In the entries below, find each line with the word "dmatResume" and return it.
========================================
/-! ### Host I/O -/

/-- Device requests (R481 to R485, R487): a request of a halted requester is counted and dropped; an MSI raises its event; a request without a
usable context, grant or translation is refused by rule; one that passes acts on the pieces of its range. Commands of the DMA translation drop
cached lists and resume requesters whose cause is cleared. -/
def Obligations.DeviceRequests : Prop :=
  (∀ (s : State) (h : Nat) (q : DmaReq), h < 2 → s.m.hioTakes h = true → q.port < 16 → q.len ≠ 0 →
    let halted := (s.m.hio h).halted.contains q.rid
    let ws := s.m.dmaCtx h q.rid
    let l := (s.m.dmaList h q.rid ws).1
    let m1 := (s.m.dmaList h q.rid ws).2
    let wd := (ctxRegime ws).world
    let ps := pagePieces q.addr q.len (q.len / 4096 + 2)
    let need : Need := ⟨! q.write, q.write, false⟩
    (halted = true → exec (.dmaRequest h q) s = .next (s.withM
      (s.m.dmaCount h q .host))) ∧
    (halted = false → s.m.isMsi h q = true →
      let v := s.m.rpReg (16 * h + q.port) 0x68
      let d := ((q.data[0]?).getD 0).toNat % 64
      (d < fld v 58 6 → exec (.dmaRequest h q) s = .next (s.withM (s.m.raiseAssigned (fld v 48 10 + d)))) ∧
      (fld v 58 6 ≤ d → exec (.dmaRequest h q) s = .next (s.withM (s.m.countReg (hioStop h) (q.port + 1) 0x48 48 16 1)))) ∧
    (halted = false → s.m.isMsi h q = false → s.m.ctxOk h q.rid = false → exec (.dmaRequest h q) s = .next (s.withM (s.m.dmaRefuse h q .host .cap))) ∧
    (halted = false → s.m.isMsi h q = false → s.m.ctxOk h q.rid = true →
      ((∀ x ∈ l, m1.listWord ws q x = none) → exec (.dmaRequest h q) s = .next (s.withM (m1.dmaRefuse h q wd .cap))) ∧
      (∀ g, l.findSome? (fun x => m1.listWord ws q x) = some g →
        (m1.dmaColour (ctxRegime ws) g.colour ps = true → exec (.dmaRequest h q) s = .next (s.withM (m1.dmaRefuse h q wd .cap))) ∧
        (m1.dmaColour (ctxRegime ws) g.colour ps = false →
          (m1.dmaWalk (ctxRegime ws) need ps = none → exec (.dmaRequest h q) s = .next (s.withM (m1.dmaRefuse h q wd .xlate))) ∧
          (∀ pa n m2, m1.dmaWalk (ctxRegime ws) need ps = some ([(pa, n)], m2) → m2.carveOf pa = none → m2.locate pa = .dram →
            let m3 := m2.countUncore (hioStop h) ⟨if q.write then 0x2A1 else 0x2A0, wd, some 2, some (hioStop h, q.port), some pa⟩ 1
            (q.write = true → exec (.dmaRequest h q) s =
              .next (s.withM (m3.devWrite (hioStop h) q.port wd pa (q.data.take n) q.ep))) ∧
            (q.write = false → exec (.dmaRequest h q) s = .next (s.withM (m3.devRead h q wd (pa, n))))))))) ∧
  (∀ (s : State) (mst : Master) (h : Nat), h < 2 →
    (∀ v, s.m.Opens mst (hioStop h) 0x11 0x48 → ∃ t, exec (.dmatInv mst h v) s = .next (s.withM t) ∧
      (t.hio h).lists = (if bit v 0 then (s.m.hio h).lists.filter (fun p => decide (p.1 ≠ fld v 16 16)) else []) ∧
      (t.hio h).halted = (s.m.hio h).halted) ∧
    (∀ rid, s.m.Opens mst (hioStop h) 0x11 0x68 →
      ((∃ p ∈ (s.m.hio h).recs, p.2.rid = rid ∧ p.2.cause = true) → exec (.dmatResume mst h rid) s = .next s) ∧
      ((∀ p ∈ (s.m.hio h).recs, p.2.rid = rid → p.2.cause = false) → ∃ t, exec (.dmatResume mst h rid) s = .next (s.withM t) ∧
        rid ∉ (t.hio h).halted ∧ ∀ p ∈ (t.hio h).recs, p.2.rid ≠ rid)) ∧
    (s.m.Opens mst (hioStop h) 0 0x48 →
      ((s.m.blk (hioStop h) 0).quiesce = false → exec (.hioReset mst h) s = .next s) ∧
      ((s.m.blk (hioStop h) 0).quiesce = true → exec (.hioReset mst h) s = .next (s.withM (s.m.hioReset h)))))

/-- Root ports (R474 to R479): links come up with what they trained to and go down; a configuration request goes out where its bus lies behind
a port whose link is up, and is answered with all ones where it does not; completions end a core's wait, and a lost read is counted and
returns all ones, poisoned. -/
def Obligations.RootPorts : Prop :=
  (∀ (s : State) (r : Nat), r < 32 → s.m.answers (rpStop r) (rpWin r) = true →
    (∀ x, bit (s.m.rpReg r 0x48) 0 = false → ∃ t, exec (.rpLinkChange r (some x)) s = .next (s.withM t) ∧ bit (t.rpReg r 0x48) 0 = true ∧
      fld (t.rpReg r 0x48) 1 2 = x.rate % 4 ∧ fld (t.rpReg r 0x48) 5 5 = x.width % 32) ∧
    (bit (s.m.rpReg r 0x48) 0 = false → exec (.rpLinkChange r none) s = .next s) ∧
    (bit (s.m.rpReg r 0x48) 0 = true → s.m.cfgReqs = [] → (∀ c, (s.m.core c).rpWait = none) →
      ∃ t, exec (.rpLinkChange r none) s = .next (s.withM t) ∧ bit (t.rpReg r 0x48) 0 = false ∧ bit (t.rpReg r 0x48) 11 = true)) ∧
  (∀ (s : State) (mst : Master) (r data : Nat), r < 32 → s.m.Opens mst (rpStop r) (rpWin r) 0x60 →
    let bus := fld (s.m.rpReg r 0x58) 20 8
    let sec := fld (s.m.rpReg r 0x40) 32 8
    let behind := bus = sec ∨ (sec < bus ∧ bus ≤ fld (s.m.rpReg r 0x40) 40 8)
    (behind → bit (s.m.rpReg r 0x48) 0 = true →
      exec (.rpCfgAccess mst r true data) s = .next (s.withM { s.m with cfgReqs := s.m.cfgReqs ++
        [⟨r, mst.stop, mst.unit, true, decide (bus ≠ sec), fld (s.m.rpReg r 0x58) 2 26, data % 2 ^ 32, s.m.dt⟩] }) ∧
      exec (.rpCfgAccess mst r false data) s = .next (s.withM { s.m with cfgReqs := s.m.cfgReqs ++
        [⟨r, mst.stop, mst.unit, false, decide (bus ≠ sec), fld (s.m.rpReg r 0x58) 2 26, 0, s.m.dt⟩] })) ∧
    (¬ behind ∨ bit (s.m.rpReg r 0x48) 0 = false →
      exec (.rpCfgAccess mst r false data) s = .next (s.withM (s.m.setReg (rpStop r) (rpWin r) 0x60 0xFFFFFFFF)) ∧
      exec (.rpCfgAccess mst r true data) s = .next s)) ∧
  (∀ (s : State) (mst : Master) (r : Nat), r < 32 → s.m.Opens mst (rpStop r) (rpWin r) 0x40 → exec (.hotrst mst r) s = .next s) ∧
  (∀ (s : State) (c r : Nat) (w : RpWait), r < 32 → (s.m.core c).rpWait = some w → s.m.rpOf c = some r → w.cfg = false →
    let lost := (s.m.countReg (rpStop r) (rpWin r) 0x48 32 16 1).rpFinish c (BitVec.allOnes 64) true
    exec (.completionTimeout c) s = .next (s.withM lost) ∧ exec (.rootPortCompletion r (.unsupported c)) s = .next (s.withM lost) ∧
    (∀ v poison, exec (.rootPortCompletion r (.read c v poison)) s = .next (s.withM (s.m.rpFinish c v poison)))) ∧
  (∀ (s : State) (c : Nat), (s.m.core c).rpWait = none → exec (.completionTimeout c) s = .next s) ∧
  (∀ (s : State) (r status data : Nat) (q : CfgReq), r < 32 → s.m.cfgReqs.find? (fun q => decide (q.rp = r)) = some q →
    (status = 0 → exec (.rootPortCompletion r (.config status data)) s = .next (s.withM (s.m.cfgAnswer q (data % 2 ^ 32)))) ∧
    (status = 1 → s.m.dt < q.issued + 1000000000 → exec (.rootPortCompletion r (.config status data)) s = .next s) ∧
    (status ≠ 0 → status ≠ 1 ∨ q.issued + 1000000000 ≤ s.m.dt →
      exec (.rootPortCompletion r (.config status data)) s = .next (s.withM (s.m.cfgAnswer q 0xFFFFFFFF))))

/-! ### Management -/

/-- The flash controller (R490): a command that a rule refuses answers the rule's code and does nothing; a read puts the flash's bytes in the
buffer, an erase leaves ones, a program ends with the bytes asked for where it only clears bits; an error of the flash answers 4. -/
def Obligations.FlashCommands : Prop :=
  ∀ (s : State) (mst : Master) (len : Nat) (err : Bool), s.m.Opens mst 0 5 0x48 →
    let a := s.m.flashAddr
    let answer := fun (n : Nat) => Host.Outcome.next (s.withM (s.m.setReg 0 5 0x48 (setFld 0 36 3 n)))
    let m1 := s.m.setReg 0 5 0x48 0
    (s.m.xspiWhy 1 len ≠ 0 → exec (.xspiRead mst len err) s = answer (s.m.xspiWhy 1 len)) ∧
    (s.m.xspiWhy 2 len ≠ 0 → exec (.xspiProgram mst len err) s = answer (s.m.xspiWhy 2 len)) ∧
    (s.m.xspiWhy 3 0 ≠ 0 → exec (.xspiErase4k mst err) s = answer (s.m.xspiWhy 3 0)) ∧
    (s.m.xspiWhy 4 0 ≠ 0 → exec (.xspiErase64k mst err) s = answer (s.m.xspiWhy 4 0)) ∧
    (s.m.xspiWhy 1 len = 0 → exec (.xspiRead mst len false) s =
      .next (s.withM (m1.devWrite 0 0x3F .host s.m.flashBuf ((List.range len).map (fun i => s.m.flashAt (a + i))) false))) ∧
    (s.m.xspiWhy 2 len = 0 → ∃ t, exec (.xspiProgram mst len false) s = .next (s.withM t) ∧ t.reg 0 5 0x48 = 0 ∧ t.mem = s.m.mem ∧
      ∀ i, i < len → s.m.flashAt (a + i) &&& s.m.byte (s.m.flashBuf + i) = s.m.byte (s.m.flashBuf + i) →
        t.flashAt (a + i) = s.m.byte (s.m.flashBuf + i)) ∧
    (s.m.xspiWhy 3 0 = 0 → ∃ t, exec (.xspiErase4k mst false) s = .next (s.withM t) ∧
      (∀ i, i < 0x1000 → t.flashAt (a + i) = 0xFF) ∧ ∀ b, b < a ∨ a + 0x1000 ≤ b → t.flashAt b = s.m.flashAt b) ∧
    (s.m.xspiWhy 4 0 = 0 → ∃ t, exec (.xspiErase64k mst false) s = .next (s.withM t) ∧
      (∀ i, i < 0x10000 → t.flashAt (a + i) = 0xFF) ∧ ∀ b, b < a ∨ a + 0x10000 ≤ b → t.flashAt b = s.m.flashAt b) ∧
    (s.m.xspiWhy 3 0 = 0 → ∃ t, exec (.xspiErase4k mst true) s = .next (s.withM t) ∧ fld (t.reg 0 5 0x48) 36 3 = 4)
========================================
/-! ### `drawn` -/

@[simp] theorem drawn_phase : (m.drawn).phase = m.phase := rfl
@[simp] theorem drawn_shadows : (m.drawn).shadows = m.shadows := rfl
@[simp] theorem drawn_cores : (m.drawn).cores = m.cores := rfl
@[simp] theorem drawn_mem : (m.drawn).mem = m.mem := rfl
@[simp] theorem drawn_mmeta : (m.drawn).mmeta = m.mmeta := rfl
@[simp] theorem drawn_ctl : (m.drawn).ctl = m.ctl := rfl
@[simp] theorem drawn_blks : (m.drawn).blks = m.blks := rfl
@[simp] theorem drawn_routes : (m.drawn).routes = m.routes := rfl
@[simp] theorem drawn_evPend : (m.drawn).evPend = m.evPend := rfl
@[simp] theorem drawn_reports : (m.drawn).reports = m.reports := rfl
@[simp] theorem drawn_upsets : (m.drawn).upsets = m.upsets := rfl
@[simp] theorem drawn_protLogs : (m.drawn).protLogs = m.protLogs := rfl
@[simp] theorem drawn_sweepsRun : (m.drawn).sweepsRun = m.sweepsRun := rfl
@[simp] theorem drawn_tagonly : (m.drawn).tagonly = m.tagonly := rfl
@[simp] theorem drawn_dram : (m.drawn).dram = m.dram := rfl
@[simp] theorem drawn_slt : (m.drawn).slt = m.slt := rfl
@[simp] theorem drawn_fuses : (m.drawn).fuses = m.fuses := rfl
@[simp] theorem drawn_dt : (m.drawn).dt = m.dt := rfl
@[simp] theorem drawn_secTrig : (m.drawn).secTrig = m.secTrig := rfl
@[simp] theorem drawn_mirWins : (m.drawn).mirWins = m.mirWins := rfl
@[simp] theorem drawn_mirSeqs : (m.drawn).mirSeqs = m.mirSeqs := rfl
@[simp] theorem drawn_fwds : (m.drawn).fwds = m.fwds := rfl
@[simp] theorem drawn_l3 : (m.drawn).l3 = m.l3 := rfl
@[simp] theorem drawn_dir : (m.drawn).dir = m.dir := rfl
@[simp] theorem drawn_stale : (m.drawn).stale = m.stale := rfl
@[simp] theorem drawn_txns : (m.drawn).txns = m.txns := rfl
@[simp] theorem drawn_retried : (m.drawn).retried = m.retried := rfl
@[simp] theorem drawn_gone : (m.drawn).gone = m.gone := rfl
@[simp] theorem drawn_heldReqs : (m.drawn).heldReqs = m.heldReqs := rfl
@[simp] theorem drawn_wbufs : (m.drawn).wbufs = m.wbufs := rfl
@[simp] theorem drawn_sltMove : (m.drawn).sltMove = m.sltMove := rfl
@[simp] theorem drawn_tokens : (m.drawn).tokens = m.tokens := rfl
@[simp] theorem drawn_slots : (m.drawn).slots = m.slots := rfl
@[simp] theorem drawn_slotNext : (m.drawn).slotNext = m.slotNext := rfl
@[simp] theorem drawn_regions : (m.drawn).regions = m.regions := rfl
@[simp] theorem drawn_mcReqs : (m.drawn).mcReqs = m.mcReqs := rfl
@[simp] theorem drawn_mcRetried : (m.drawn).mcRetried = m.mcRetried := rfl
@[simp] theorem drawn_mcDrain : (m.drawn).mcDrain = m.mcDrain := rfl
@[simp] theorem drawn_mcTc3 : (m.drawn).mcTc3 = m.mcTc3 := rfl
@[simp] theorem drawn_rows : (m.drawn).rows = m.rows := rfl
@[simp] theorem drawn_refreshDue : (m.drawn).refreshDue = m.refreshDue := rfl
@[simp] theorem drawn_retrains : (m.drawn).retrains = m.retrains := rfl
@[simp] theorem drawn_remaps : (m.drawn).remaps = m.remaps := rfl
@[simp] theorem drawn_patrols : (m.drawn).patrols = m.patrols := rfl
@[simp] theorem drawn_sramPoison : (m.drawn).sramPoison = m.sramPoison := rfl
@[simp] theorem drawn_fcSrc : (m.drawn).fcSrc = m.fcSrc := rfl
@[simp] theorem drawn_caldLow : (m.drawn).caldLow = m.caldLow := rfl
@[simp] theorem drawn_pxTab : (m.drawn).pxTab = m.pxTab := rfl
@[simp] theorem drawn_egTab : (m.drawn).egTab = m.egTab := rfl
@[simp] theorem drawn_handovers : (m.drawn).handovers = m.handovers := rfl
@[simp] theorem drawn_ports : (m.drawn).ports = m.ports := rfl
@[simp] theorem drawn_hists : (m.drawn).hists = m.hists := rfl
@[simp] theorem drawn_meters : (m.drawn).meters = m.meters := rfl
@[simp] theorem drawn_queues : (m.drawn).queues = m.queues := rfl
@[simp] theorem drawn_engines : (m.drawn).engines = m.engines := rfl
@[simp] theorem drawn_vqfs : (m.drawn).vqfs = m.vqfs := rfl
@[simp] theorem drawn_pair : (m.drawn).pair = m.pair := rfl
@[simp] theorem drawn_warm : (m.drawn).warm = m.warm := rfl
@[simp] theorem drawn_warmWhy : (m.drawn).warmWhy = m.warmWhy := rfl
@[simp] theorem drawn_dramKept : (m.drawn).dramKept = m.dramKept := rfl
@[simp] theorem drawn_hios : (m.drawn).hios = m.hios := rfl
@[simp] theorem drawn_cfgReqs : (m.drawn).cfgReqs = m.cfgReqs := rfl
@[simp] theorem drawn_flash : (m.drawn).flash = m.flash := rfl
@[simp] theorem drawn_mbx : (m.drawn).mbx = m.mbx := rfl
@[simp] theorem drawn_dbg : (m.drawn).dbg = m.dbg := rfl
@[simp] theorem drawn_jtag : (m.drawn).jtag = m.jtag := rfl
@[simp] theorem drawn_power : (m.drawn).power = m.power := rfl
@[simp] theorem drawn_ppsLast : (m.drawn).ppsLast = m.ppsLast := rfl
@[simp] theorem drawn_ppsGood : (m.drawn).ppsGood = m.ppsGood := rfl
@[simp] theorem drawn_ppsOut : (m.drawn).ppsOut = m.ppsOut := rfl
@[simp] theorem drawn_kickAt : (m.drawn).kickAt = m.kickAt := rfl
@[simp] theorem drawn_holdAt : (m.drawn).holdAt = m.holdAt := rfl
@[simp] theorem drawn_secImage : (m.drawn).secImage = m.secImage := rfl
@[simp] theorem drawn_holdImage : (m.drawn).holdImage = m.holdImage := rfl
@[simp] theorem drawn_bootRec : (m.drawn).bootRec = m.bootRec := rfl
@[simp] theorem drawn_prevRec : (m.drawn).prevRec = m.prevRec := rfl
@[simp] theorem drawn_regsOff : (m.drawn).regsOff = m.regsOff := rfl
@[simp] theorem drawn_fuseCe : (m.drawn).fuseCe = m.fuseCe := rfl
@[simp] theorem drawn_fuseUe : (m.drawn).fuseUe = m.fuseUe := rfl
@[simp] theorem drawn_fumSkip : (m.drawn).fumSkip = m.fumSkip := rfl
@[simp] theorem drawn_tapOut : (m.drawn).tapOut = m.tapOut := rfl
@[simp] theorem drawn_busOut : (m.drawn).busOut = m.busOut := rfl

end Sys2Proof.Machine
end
========================================
Response to this task:
      ((∃ p ∈ (s.m.hio h).recs, p.2.rid = rid ∧ p.2.cause = true) → exec (.dmatResume mst h rid) s = .next s) ∧
      ((∀ p ∈ (s.m.hio h).recs, p.2.rid = rid → p.2.cause = false) → ∃ t, exec (.dmatResume mst h rid) s = .next (s.withM t) ∧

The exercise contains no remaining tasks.